**WHAT YOU WILL DO**: The number of lines with the string "adcResult" in the listing below is all that should be reported.

**DATA RECORDS**:
+--

/-! ## Records -/

/-- The record of an aperture of converter `n` on its current input, taken now (R80 to R83). -/
def Dev.adcRecord (d : Dev) (n : Nat) (v : Conv) : BitVec 64 :=
  let a := d.adcAt n
  let i := a.mux.getD 0
  let code := d.adcCode n i v
  let blank : Bool := a.blank ≠ 0
  let valid := !blank && d.bit (ADC_STAT_CAL_VALID n) && d.refReady
  adcRec d.time valid blank (d.adcState n = 3) (code < -32768 || 32767 < code) i (clampI (-32768) 32767 code)

/-- The current-loop units keep the records of their phases, and of their return leg on ADC6 (R125, R138). -/
def Dev.cluRecord (d : Dev) (n : Nat) (r : BitVec 64) : Dev :=
  let inp := r.toNat / 2 ^ 16 % 16
  let live (g : Nat) : Bool := 1 ≤ d.get (CLU_STAT_STATE g) && d.get (CLU_STAT_STATE g) ≤ 4
  if n < 6 ∧ inp = 0 ∧ live (n / 3) then
    d.cluUpd (n / 3) fun c =>
      match n % 3 with
      | 0 => { c with winU := c.winU ++ [r] }
      | 1 => { c with winV := c.winV ++ [r] }
      | _ => { c with winW := c.winW ++ [r] }
  else if n = 6 ∧ inp < 2 ∧ live inp then d.cluUpd inp fun c => { c with ret := c.ret ++ [r] }
  else d

/-- Saturations among the raw values `l` are counted (R14, R137). -/
def Dev.cluSats (d : Dev) (g : Nat) (l : List Int) : Dev := d.add (CLU_CNT_SAT g) (l.countP overQ)

/-- The phase or return-leg current of unit `g` from `n` codes that sum to `sum`, on sensor `k`, before saturation: the
mean, then offset and gain (R125, R140). -/
def Dev.cluAmps (d : Dev) (g k : Nat) (sum : Int) (n : Nat) : Int :=
  mulQ (ratioQ sum n - 2 ^ 24 * d.getI (CLU_SOFF_OFFSET g k)) (d.reg (A_CLU_SGAIN g k)).toInt

/-- The counted samples of an urgent slot are all valid and inside vector `v` after IDC_SETTLE (R138). -/
def Dev.vectorFits (d : Dev) (g : Nat) (v : Vect) (rs : List (BitVec 64)) : Bool :=
  rs.all fun r =>
    let t := 32 * d.recTime r
    r.getLsbD 23 && v.start + 32 * d.get (CLU_REC_IDC_SETTLE g) ≤ t && t + 200 ≤ v.start + 5 * v.len

/-- The urgent slot of `c` samples for vector `vec` of unit `g` has ended: the measurement is taken, or discarded and
counted (R138); 3 is the unit's offset measurement, which no vector awaits (R144). -/
def Dev.cluVector (d : Dev) (g vec c : Nat) : Dev :=
  let all := (d.cluAt g).ret.filter fun r => !r.getLsbD 22
  let rs := all.drop (all.length - c)
  if (d.cluAt g).plan.any fun v => v.vec = vec && v.asked && d.vectorFits g v rs then
    let raw := d.cluAmps g 3 ((rs.map recCode).foldl (· + ·) 0) rs.length
    let i := satQ raw
    (d.cluSats g [raw]).cluUpd g fun u => { u with plan := u.plan.map fun v => if v.vec = vec then { v with got := some i } else v }
  else d.when (vec < 3) (·.count (CLU_CNT2_REC_REJECT g))

/-- A record reaches the fabric: shown, counted if clipped or blanked, and taken by its consumers (R80, R81, R85). -/
def Dev.adcEmit (d : Dev) (n : Nat) (r : BitVec 64) : Dev :=
  let d := d.setReg (A_ADC_LAST n) r
  let d := d.when (r.getLsbD 20) (·.count (ADC_CNT_CLIP n))
  let d := d.when (r.getLsbD 22) (·.count (ADC_CNT2_BLANKED n))
  let d := d.cluRecord n r
  let d := if n < 6 then d.coffRecord (n / 3) (n % 3) r else d
  d.splFeed 1 (fun _ sel => sel % 8 = n && (sel.testBit 8 || sel / 16 % 16 = r.toNat / 2 ^ 16 % 16)) [r]

/-- A counted aperture joins the running slot (R87). -/
def Dev.adcCount (d : Dev) (n : Nat) (r : BitVec 64) : Dev :=
  let k := d.get (ADC_STAT_SAMPLE n)
  let d := d.set (ADC_STAT_SAMPLE n) (k + 1)
  d.adcUpd n fun a =>
    if k = 0 then
      { a with sum := recCode r, first := r.toNat / 2 ^ 24, allValid := r.getLsbD 23, anyClip := r.getLsbD 20 }
    else
      { a with sum := a.sum + recCode r, allValid := a.allValid && r.getLsbD 23, anyClip := a.anyClip || r.getLsbD 20 }

/-- The counted samples the running slot or urgent slot of converter `n` asks for. -/
def Dev.adcWant (d : Dev) (n : Nat) : Nat :=
  if d.adcState n = 3 then ((d.adcAt n).urg.getD (0, 0, 0)).2.2
  else d.get (ADC_SEQ_COUNT n (d.get (ADC_STAT_ENTRY n)))

/-- An aperture of converter `n` (R81, R85): a blanked one is emitted in an urgent slot and before a slot that restarts,
and not while a slot waits; a counted one joins the running slot. -/
def Dev.adcAperture (d : Dev) (n : Nat) (v : Conv) : Dev :=
  let st := d.adcState n
  if st = 0 ∨ st = 4 then d
  else
    let a := d.adcAt n
    let r := d.adcRecord n v
    if a.blank ≠ 0 then
      let d := if st = 3 ∨ a.restart then d.adcEmit n r else d
      d.adcUpd n fun a => { a with blank := a.blank - 1 }
    else
      let d := d.adcEmit n r
      if (st = 2 ∨ st = 3) ∧ d.get (ADC_STAT_SAMPLE n) < d.adcWant n then d.adcCount n r else d

/-- SAMPLE_RECORD (R81). -/
def execSampleRecord (n : Fin 8) (v : Conv) (s : State) : Out := s.onClk 2 fun d => d.adcAperture n v

/-- SLOT_TRIGGER (R86): a mark of kind 1, 2 or 3 is registered for the waiting slot of converter `n`. -/
def execSlotTrigger (n : Fin 8) (k : Fin 4) (s : State) : Out :=
  s.onClk 2 fun d => if k.val = 0 then d else d.adcTrig1 k n

/-- SLOT_FIRST_APERTURE (R86, R89): the waiting slot's first counted aperture, `clocks` after its trigger was registered
(or after it became current). It comes 1 + DELAY clocks after it or once the blank has ended; a triggered slot that comes
later is late. A slot that was aborted ignores trigger and delay. -/
def execSlotFirstAperture (n : Fin 8) (clocks : BitVec 32) (v : Conv) (s : State) : Out :=
  s.onClk 2 fun d =>
    let a := d.adcAt n
    let k := d.get (ADC_STAT_ENTRY n)
    let trig := d.get (ADC_SEQ_TRIG n k)
    let due := d.get (ADC_SEQ_DELAY n k) + 1
    if d.adcState n ≠ 1 ∨ a.blank ≠ 0 then d
    else if !a.restart ∧ ((trig ≠ 0 ∧ !a.trig) ∨ clocks.toNat < due) then d
    else
      let d := d.when (!a.restart && trig ≠ 0 && due < clocks.toNat) fun d =>
        (d.count (ADC_CNT_TRIG_LATE n)).raise (adcSrc n 9)
      let d := (d.set (ADC_STAT_STATE n) 2).set (ADC_STAT_SAMPLE n) 0
      let d := d.adcUpd n fun a => { a with restart := false }
      d.adcAperture n v

/-- The result of the running slot: the stamp of its first counted sample and the mean (R87). -/
def Dev.adcResult (d : Dev) (n input : Nat) (urgent : Bool) : BitVec 64 :=
  let a := d.adcAt n
  let k := d.get (ADC_STAT_SAMPLE n)
  adcRec a.first a.allValid false urgent a.anyClip input (divRound a.sum k)

/-- What runs after a completed slot: the next queued urgent request, else what `next` makes current (R89, R90). -/
def Dev.adcNext (d : Dev) (n : Nat) (next : Dev → Dev) : Dev :=
  match (d.adcAt n).queue with
  | (who, i, c) :: q => ((d.adcUpd n fun a => { a with queue := q }).urgShow n).urgBegin n who i c
  | [] => next d

/-- SLOT_COMPLETE (R87): the Nth counted aperture has occurred; the result enters the pipeline and the next entry becomes
current, entry 0 with SEQ_WRAP after LAST. An urgent slot queued meanwhile runs before it. -/
def execSlotComplete (n : Fin 8) (s : State) : Out :=
  s.onClk 2 fun d =>
    if d.adcState n ≠ 2 ∨ d.get (ADC_STAT_SAMPLE n) < d.adcWant n then d
    else
      let k := d.get (ADC_STAT_ENTRY n)
      let r := d.adcResult n (d.get (ADC_SEQ_INPUT n k)) false
      let d := d.adcUpd n fun a => { a with pub := a.pub ++ [(k, r)] }
      let last := d.bit (ADC_SEQ_LAST n k)
      let d := d.when last (·.raise (adcSrc n 1))
      let d := d.adcEntry n (if last then 0 else k + 1)
      d.adcNext n fun d => d.adcMux n (d.get (ADC_SEQ_INPUT n (d.get (ADC_STAT_ENTRY n))))

/-- UDC: the newest valid ADC6 slot result on input 2, scaled by each unit's SGAIN_4 and SOFF_4 (R134). -/
def Dev.udcTake (d : Dev) (r : BitVec 64) : Dev :=
  if r.getLsbD 23 then
    d.each 2 fun g d =>
      let v := near ((d.reg (A_CLU_SGAIN g 4)).toInt * (256 * recCode r - d.getI (CLU_SOFF_OFFSET g 4))) 256
      (d.cluSats g [v]).cluUpd g fun c => { c with udc := satQ v, udcAt := some (d.recTime r) }
  else d

/-- SLOT_RESULT_PUBLISH (R87): 14 clocks after completion the result is written and SLOT_DONE raised; UDC and the
resolver ports take theirs. CLIP is raised with the result; a slot that was aborted or discarded raises none (R101; DESIGN CHOICE,
log entry 111). -/
def execSlotResultPublish (n : Fin 8) (s : State) : Out :=
  s.onClk 2 fun d =>
    match (d.adcAt n).pub with
    | [] => d
    | (k, r) :: q =>
      let d := (d.adcUpd n fun a => { a with pub := q }).setReg (A_ADC_RES n k) r
      let d := d.when (r.getLsbD 20) (·.raise (adcSrc n 5))
      let d := d.raiseIf (d.bit (ADC_SEQ_EVT n k)) (adcSrc n 0)
      let d := if n.val = 6 ∧ r.toNat / 2 ^ 16 % 16 = 2 then d.udcTake r else d
      if n.val = 7 then d.posSlot k r else d

/-- URGENT_REQUEST (R89, R90): a write of ADC_URGn. A STOPPED converter loses the request with or without its clock. -/
def execUrgentRequest (n : Fin 8) (count : BitVec 8) (i : BitVec 4) (s : State) : Out :=
  s.byReg fun d => d.urgWrite n i.toNat count.toNat

/-- URGENT_SLOT_COMPLETE (R89): the result is written and URG_DONE raised; the next queued request runs, or the
interrupted slot becomes current again as it was. CLIP is raised with the result (R101; log entry 111). -/
def execUrgentSlotComplete (n : Fin 8) (s : State) : Out :=
  s.onClk 2 fun d =>
    match (d.adcAt n).urg with
    | none => d
    | some (who, i, c) =>
      if d.adcState n ≠ 3 ∨ d.get (ADC_STAT_SAMPLE n) < c then d
      else
        let r := d.adcResult n i true
        let d := (d.setReg (A_ADC_URGRES n) r).raise (adcSrc n 2)
        let d := d.when (r.getLsbD 20) (·.raise (adcSrc n 5))
        let d := d.adcUpd n fun a => { a with urg := none }
        let d := if n.val = 6 ∧ who ≠ 0 then d.cluVector i who c else d
        d.adcNext n fun d =>
          let d := (d.set (ADC_STAT_STATE n) 1).set (ADC_STAT_SAMPLE n) 0
          d.adcMux n (d.get (ADC_SEQ_INPUT n (d.get (ADC_STAT_ENTRY n))))
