/-- STEP_EDGE (R254): a filtered rising edge of STEPn with the level of DIRn; a follow target towards an active limit is held at
the count (R263). -/
def execStepEdge (n : Fin 12) (dir : Bool) (s : State) : Out :=
  s.onClk 2 fun d =>
    let st := d.get (STP_STAT_STATE n)
    if d.get (STP_CTL_MODE n) ≠ 2 ∨ (st ≠ 1 ∧ st ≠ 2) ∨ d.bit (STP_FLT_LAG n) then d
    else
      let neg : Bool := dir != d.bit (STP_FOLLOW_DIR_INV n)
      let k := d.stepScale n
      let f := (d.axisAt n).follow + (if neg then -k else k)
      let f := if d.limBars n (f - (d.axisAt n).count) then (d.axisAt n).count else f
      let d := d.axisUpd n fun r =>
        { r with follow := f, stepNeg := neg,
                 edgeGap := match r.edgeAt with | some t => d.mono - t | none => 0, edgeAt := some d.mono }
      let r := d.axisAt n
      if d.get (STP_FOLLOW_LAG_MAX n) < (r.follow - r.count).natAbs then
        let d := ((d.set (STP_FLT_LAG n) 1).raise (stpSrc n 8)).axisUpd n fun r => { r with follow := r.count }
        d.axStop n true
      else d.axGo n

/-- v in mode 2: STEP_SCALE over the interval of the last two edges, or over the longer time since the last edge (R254), at most
8,000,000 microsteps/s (R252). -/
def Dev.stepSpeed (d : Dev) (n : Nat) : Int :=
  let r := d.axisAt n
  match r.edgeAt with
  | none => 0
  | some t =>
    let gap := max r.edgeGap (d.mono - t)
    let v := if gap = 0 ∨ r.edgeGap = 0 then 0 else min (8000000 * 2 ^ 32) (near (d.stepScale n * 2 ^ 32 * 1000000000) gap)
    if r.stepNeg then -v else v

/-! ## The motion tick (R252 to R265) -/

/-- The axis comes to rest in STANDSTILL. -/
def Dev.axRest (d : Dev) (n : Nat) : Dev :=
  ((d.set (STP_VEL n) 0).axisUpd n fun r => { r with acc := 0, eStop := false }).axPut n 1

/-- The velocity is taken and the count follows it; a target `tgt` is met when the step reaches it, or comes within 2^-16
microstep of it, slowly enough to stop within the tick. -/
def Dev.axStep (d : Dev) (n : Nat) (tgt : Option Int) : Dev :=
  let v := d.getI (STP_VEL n)
  match tgt with
  | none => d.axMove n v
  | some t =>
    let left := d.axLeft n t
    if ((left.natAbs ≤ v.natAbs ∧ 0 ≤ left * v) ∨ 65536 * left.natAbs ≤ microstep)
        ∧ v.natAbs ≤ 2 * (perTick (d.axLim (A_STP_DMAX n))).natAbs then
      (d.set (STP_VEL n) 0).axisUpd n fun r => { r with count := t, frac := 0, acc := 0 }
    else d.axMove n v

/-- The axis stands on `t`. -/
def Dev.axOn (d : Dev) (n : Nat) (t : Int) : Bool := d.axLeft n t = 0 && d.getI (STP_VEL n) = 0

/-- A tick in MOVING (R253, R254). -/
def Dev.moveTick (d : Dev) (n : Nat) : Dev :=
  let r := d.axisAt n
  let jerk := d.bit (STP_CTL_PROFILE n)
  match d.get (STP_CTL_MODE n) with
  | 0 =>
    let d := (d.axSeek n r.tgt (d.axVmax n)).axStep n (some r.tgt)
    if d.axOn n r.tgt then (d.axRest n).raise (stpSrc n 0) else d
  | 1 =>
    let vt := d.axVt n
    let d := (d.axToward n vt (d.axLim (A_STP_DMAX n)) jerk).axStep n none
    if vt = 0 ∧ d.getI (STP_VEL n) = 0 then d.axRest n else d
  | 2 =>
    let left := d.axLeft n r.follow
    let d := d.axMove n (clampI (-(d.axVmax n)) (d.axVmax n) left)
    let d := d.setI (STP_VEL n) (d.stepSpeed n)
    if d.axLeft n r.follow = 0 then d.axPut n 1 else d
  | _ => d.axRest n

/-- Homing moves at ±V_HOME; `back` moves opposite HOME_DIR. -/
def Dev.homeMove (d : Dev) (n : Nat) (back : Bool) : Dev :=
  let v := min (d.axVmax n) (d.axLim (A_STP_VHOME n))
  let vt := if d.bit (STP_SW_HOME_DIR n) != back then -v else v
  (d.axToward n vt (d.axLim (A_STP_DMAX n)) (d.bit (STP_CTL_PROFILE n))).axStep n none

/-- Microsteps travelled since the phase began, in its direction. -/
def Dev.homeGone (d : Dev) (n : Nat) (back : Bool) : Int :=
  let x := (d.axisAt n).count - (d.axisAt n).homeFrom
  if d.bit (STP_SW_HOME_DIR n) != back then -x else x

/-- HOME_DIST in microsteps. -/
def Dev.homeDist (d : Dev) (n : Nat) : Int := d.get (STP_HDIST_HOME_DIST n) * 256

/-- Homing phase `h` begins at the present count. -/
def Dev.homePhase (d : Dev) (n h : Nat) : Dev :=
  (d.set (STP_STAT_HSTATE n) h).axisUpd n fun r => { r with homeFrom := r.count, homeRel := none }

/-- Homing is done: HOMED, HOME_DONE, STANDSTILL (R265). -/
def Dev.homeDone (d : Dev) (n : Nat) : Dev :=
  (((d.set (STP_STAT_HSTATE n) 0).set (STP_STAT_HOMED n) 1).raise (stpSrc n 3)).axRest n

/-- A tick in HOMING (R264, R265). -/
def Dev.homeTick (d : Dev) (n : Nat) : Dev :=
  match d.get (STP_STAT_HSTATE n) with
  | 1 => d.homePhase n (if d.homeActive n then 2 else 3)
  | 2 =>
    let d := d.homeMove n true
    match (d.axisAt n).homeRel with
    | some c => if (d.get (STP_HDIST_BACKOFF n) : Int) ≤ ((d.axisAt n).count - c).natAbs then d.homePhase n 3 else d
    | none => if d.homeDist n ≤ d.homeGone n true ∧ d.homeActive n then (d.homeFail n 1).axStop n false else d
  | 3 =>
    let d := d.homeMove n false
    if d.homeDist n ≤ d.homeGone n false then (d.homeFail n 2).axStop n false else d
  | 4 => d.homeMove n false
  | 5 =>
    let d := (d.axToward n 0 (d.axLim (A_STP_DMAX n)) (d.bit (STP_CTL_PROFILE n))).axStep n none
    if d.getI (STP_VEL n) ≠ 0 then d
    else
      let d := d.axisUpd n fun r => { r with shift := (d.reg (A_STP_HPOS n)).toInt - r.homeLatch }
      if d.bit (STP_SW_RETURN n) then d.set (STP_STAT_HSTATE n) 6 else d.homeDone n
  | 6 =>
    let t := (d.axisAt n).homeLatch
    let d := (d.axSeek n t (d.axVmax n)).axStep n (some t)
    if d.axOn n t then d.homeDone n else d
  | _ => d

/-- A tick in STOPPING: E_DEC as a trapezoid, else D_MAX under the profile; a follow target is discarded (R256). -/
def Dev.stopTick (d : Dev) (n : Nat) : Dev :=
  let e := (d.axisAt n).eStop
  let dec := d.axLim (if e then A_STP_EDEC n else A_STP_DMAX n)
  let d := (d.axToward n 0 dec (!e && d.bit (STP_CTL_PROFILE n))).axStep n none
  if d.getI (STP_VEL n) = 0 then (d.axisUpd n fun r => { r with follow := r.count }).axRest n else d

/-- A tick at rest: v follows the step edges in mode 2 and is 0 in the others (R254). -/
def Dev.restTick (d : Dev) (n : Nat) : Dev := d.setI (STP_VEL n) (if d.get (STP_CTL_MODE n) = 2 then d.stepSpeed n else 0)

/-- MOTION_TICK (R252 to R265): 100 ns of axis `n`: velocity, count, band, address, coil targets and stall windows; bit b of
`low` says that the bootstrap of coil b is below 7 V. -/
def execMotionTick (n : Fin 12) (low : BitVec 2) (s : State) : Out :=
  s.onClk 2 fun d =>
    let d := if d.get (STP_CTL_MODE n) = 2 then d else d.axisUpd n fun r => { r with follow := r.count }
    let d := ((d.axGo n).homeLimit n).limTrip n
    let d := match d.get (STP_STAT_STATE n) with
      | 1 => d.restTick n
      | 2 => d.moveTick n
      | 3 => d.homeTick n
      | 4 => d.stopTick n
      | _ => d
    let d := d.limTrip n
    if !axLive (d.get (STP_STAT_STATE n)) then d
    else
      let d := (d.axShow n).bandTick n (d.get (STP_STAT_STATE n) = 1)
      let d := d.set (STP_STAT_ADDR n) (bandAddr (d.get (STP_STAT_BAND n)) (d.axisAt n).count)
      let d := d.blindShow n
      (d.coilTick n false (low.getLsbD 0)).coilTick n true (low.getLsbD 1)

+--

**EXPECTED ANSWER**: 3